Quick action followed the instant realisation. He called up his co-founders and apologised.
“There was stunned silence from the other side,” he recalls. Velamakanni was not only apologetic but was also ready to move on. “We were an arrogant company because I was an arrogant guy,” he says. A month later, the co-founders smoked the peace pipe—the two co-founders who dissented amicably sold their stake and exited. Nine years after inception, Fractal was making a new start in 2009. “We were almost starting again from scratch. That was the intermission of the Fractal story,” he says. The monumental learning was to focus on values, humility and culture.

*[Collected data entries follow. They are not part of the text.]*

theorem execHoldoffExpiry_fit (kind : Fin 4) (g : Nat) (side : Bool) (s : State) (hF : s.Fit) : (after1 (execHoldoffExpiry kind g side) s).Fit := by
  unfold after1 execHoldoffExpiry
  repeat' (first | with_reducible assumption | simp only [fit_mk, fit_eta] | with_reducible refine foldS_fit _ _ (fun _ _ _ => ?_) _ ?_ | with_reducible refine foldl_fit _ _ (fun _ _ _ => ?_) _ ?_ | with_reducible refine ite_fit (fun _ => ?_) (fun _ => ?_) | with_reducible refine whenS_fit _ _ _ (fun _ _ => ?_) ?_ | with_reducible refine State.protEval_fit _ _ _ _ ?_ | split)

theorem execWtrExpiry_fit (kind : Fin 4) (g : Nat) (s : State) (hF : s.Fit) : (after1 (execWtrExpiry kind g) s).Fit := by
  unfold after1 execWtrExpiry
  repeat' (first | with_reducible assumption | simp only [fit_mk, fit_eta] | with_reducible refine foldS_fit _ _ (fun _ _ _ => ?_) _ ?_ | with_reducible refine foldl_fit _ _ (fun _ _ _ => ?_) _ ?_ | with_reducible refine ite_fit (fun _ => ?_) (fun _ => ?_) | with_reducible refine whenS_fit _ _ _ (fun _ _ => ?_) ?_ | with_reducible refine State.protEval_fit _ _ _ _ ?_ | split)

theorem execProtSw_fit (kind : Fin 4) (g : Nat) (s : State) (hF : s.Fit) : (after1 (execProtSw kind g) s).Fit := by
  unfold after1 execProtSw
  repeat' (first | with_reducible assumption | simp only [fit_mk, fit_eta] | with_reducible refine foldS_fit _ _ (fun _ _ _ => ?_) _ ?_ | with_reducible refine foldl_fit _ _ (fun _ _ _ => ?_) _ ?_ | with_reducible refine ite_fit (fun _ => ?_) (fun _ => ?_) | with_reducible refine whenS_fit _ _ _ (fun _ _ => ?_) ?_ | with_reducible refine State.protMove_fit _ _ _ ?_ | split)

theorem execK1Protocol_fit (i : Fin 16) (s : State) (hF : s.Fit) : (after1 (execK1Protocol i) s).Fit := by
  unfold after1 execK1Protocol
  repeat' (first | with_reducible assumption | simp only [fit_mk, fit_eta] | with_reducible refine foldS_fit _ _ (fun _ _ _ => ?_) _ ?_ | with_reducible refine foldl_fit _ _ (fun _ _ _ => ?_) _ ?_ | with_reducible refine ite_fit (fun _ => ?_) (fun _ => ?_) | with_reducible refine whenS_fit _ _ _ (fun _ _ => ?_) ?_ | with_reducible refine State.kProtocol_fit _ _ ?_ | split)

theorem execProtExer_fit (i : Fin 16) (s : State) (hF : s.Fit) : (after1 (execProtExer i) s).Fit := by
  unfold after1 execProtExer
  repeat' (first | with_reducible assumption | simp only [fit_mk, fit_eta] | with_reducible refine foldS_fit _ _ (fun _ _ _ => ?_) _ ?_ | with_reducible refine foldl_fit _ _ (fun _ _ _ => ?_) _ ?_ | with_reducible refine ite_fit (fun _ => ?_) (fun _ => ?_) | with_reducible refine whenS_fit _ _ _ (fun _ _ => ?_) ?_ | with_reducible refine State.exerEnd_fit _ _ ?_ | split)

theorem State.setStrm_fit (g : Nat) (x : Stream) (s : State) (hF : s.Fit) : (State.setStrm g x s).Fit := 
  fit_of_hide (State.setStrm_frame 35184372086767 (by decide) _ _ _).symm hF

theorem State.modStrm_fit (g : Nat) (f : Stream → Stream) (s : State) (hF : s.Fit) : (State.modStrm g f s).Fit := 
  fit_of_hide (State.modStrm_frame 35184372086767 (by decide) _ _ _).symm hF

theorem State.strEvent_fit (seen : Bool) (bit : Nat) (k : Kind) (g : Nat) (s : State) (hF : s.Fit) : (State.strEvent seen bit k g s).Fit := by
  unfold State.strEvent
  repeat' (first | with_reducible assumption | simp only [fit_mk, fit_eta] | with_reducible refine foldS_fit _ _ (fun _ _ _ => ?_) _ ?_ | with_reducible refine foldl_fit _ _ (fun _ _ _ => ?_) _ ?_ | with_reducible refine ite_fit (fun _ => ?_) (fun _ => ?_) | with_reducible refine whenS_fit _ _ _ (fun _ _ => ?_) ?_ | with_reducible refine State.raiseU_fit _ _ _ _ _ _ ?_ | split)

theorem State.strLate_fit (g : Nat) (s : State) (hF : s.Fit) : (State.strLate g s).Fit := by
  unfold State.strLate
  repeat' (first | with_reducible assumption | simp only [fit_mk, fit_eta] | with_reducible refine foldS_fit _ _ (fun _ _ _ => ?_) _ ?_ | with_reducible refine foldl_fit _ _ (fun _ _ _ => ?_) _ ?_ | with_reducible refine ite_fit (fun _ => ?_) (fun _ => ?_) | with_reducible refine whenS_fit _ _ _ (fun _ _ => ?_) ?_ | with_reducible refine State.modStrm_fit _ _ _ ?_ | with_reducible refine State.strEvent_fit _ _ _ _ _ ?_ | split)

theorem State.strCku_fit (g : Nat) (s : State) (hF : s.Fit) : (State.strCku g s).Fit := by
  unfold State.strCku
  repeat' (first | with_reducible assumption | simp only [fit_mk, fit_eta] | with_reducible refine foldS_fit _ _ (fun _ _ _ => ?_) _ ?_ | with_reducible refine foldl_fit _ _ (fun _ _ _ => ?_) _ ?_ | with_reducible refine ite_fit (fun _ => ?_) (fun _ => ?_) | with_reducible refine whenS_fit _ _ _ (fun _ _ => ?_) ?_ | with_reducible refine State.modStrm_fit _ _ _ ?_ | with_reducible refine State.strEvent_fit _ _ _ _ _ ?_ | split)

theorem State.blockLate_fit (g : Nat) (o : StreamOp) (b : List Byte) (s : State) (hF : s.Fit) : (State.blockLate g o b s).2.Fit := by
  unfold State.blockLate
  repeat' (first | with_reducible assumption | simp only [fit_mk, fit_eta] | with_reducible refine foldS_fit _ _ (fun _ _ _ => ?_) _ ?_ | with_reducible refine foldl_fit _ _ (fun _ _ _ => ?_) _ ?_ | with_reducible refine ite_fit (fun _ => ?_) (fun _ => ?_) | with_reducible refine whenS_fit _ _ _ (fun _ _ => ?_) ?_ | with_reducible refine State.modStrm_fit _ _ _ ?_ | with_reducible refine State.strLate_fit _ _ ?_ | split)

theorem State.blockJudge_fit (g : Nat) (len : Nat) (b : List Byte) (s : State) (hF : s.Fit) : (State.blockJudge g len b s).Fit := by
  unfold State.blockJudge
  repeat' (first | with_reducible assumption | simp only [fit_mk, fit_eta] | with_reducible refine foldS_fit _ _ (fun _ _ _ => ?_) _ ?_ | with_reducible refine foldl_fit _ _ (fun _ _ _ => ?_) _ ?_ | with_reducible refine ite_fit (fun _ => ?_) (fun _ => ?_) | with_reducible refine whenS_fit _ _ _ (fun _ _ => ?_) ?_ | with_reducible refine State.blockLate_fit _ _ _ _ ?_ | with_reducible refine State.modStrm_fit _ _ _ ?_ | with_reducible refine State.strCku_fit _ _ ?_ | split)

theorem State.seqCheck_fit (g : Nat) (b : List Byte) (s : State) (hF : s.Fit) : (State.seqCheck g b s).Fit := 
  fit_of_hide (State.seqCheck_frame 35184372086767 (by decide) _ _ _).symm hF

theorem State.stageRead_fit (g : Nat) (f : Word) (s : State) (hF : s.Fit) : (State.stageRead g f s).Fit := by
  unfold State.stageRead
  repeat' (first | with_reducible assumption | simp only [fit_mk, fit_eta] | with_reducible refine foldS_fit _ _ (fun _ _ _ => ?_) _ ?_ | with_reducible refine foldl_fit _ _ (fun _ _ _ => ?_) _ ?_ | with_reducible refine ite_fit (fun _ => ?_) (fun _ => ?_) | with_reducible refine whenS_fit _ _ _ (fun _ _ => ?_) ?_ | with_reducible refine State.clearUpset_fit _ _ ?_ | with_reducible refine State.modStrm_fit _ _ _ ?_ | with_reducible refine State.sramErr_fit _ _ _ _ ?_ | split)

theorem State.outDrop_fit (g : Nat) (s : State) (hF : s.Fit) : (State.outDrop g s).Fit := by
  unfold State.outDrop
  repeat' (first | with_reducible assumption | simp only [fit_mk, fit_eta] | with_reducible refine foldS_fit _ _ (fun _ _ _ => ?_) _ ?_ | with_reducible refine foldl_fit _ _ (fun _ _ _ => ?_) _ ?_ | with_reducible refine ite_fit (fun _ => ?_) (fun _ => ?_) | with_reducible refine whenS_fit _ _ _ (fun _ _ => ?_) ?_ | with_reducible refine State.modStrm_fit _ _ _ ?_ | with_reducible refine State.strEvent_fit _ _ _ _ _ ?_ | split)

The result was phenomenal. Fractal entered into a high-growth trajectory. Velamakanni and his team developed a ’10-20-30’ strategy. He explains. The clients Fractal decided to serve were to have one of the three attributes: Either be at least $10 billion in revenue, or $20 billion in market cap or have 30 million consumers. “We sharply defined who to serve and who not to serve,” he says, explaining the reason behind the move. One can spend, he underlines, the same amount of time trying to sell analytics to a tiny company or to Google. “I might as well spend time on Google because if you succeed, the prize is very large,” he says.
Another learning is playing the long game. “The magic of compounding takes care when you play a really long game,” he says. But to an entrepreneur in the business of AI and analytics, what is it that matters the most? Is it intelligence or artificial intelligence
Velamakanni reckons it’s neither. “Emotional intelligence and empathy are the two most important attributes,” he says. While smartness and intelligence will lead an individual to a particular stage, what really changes the game is emotional intelligence.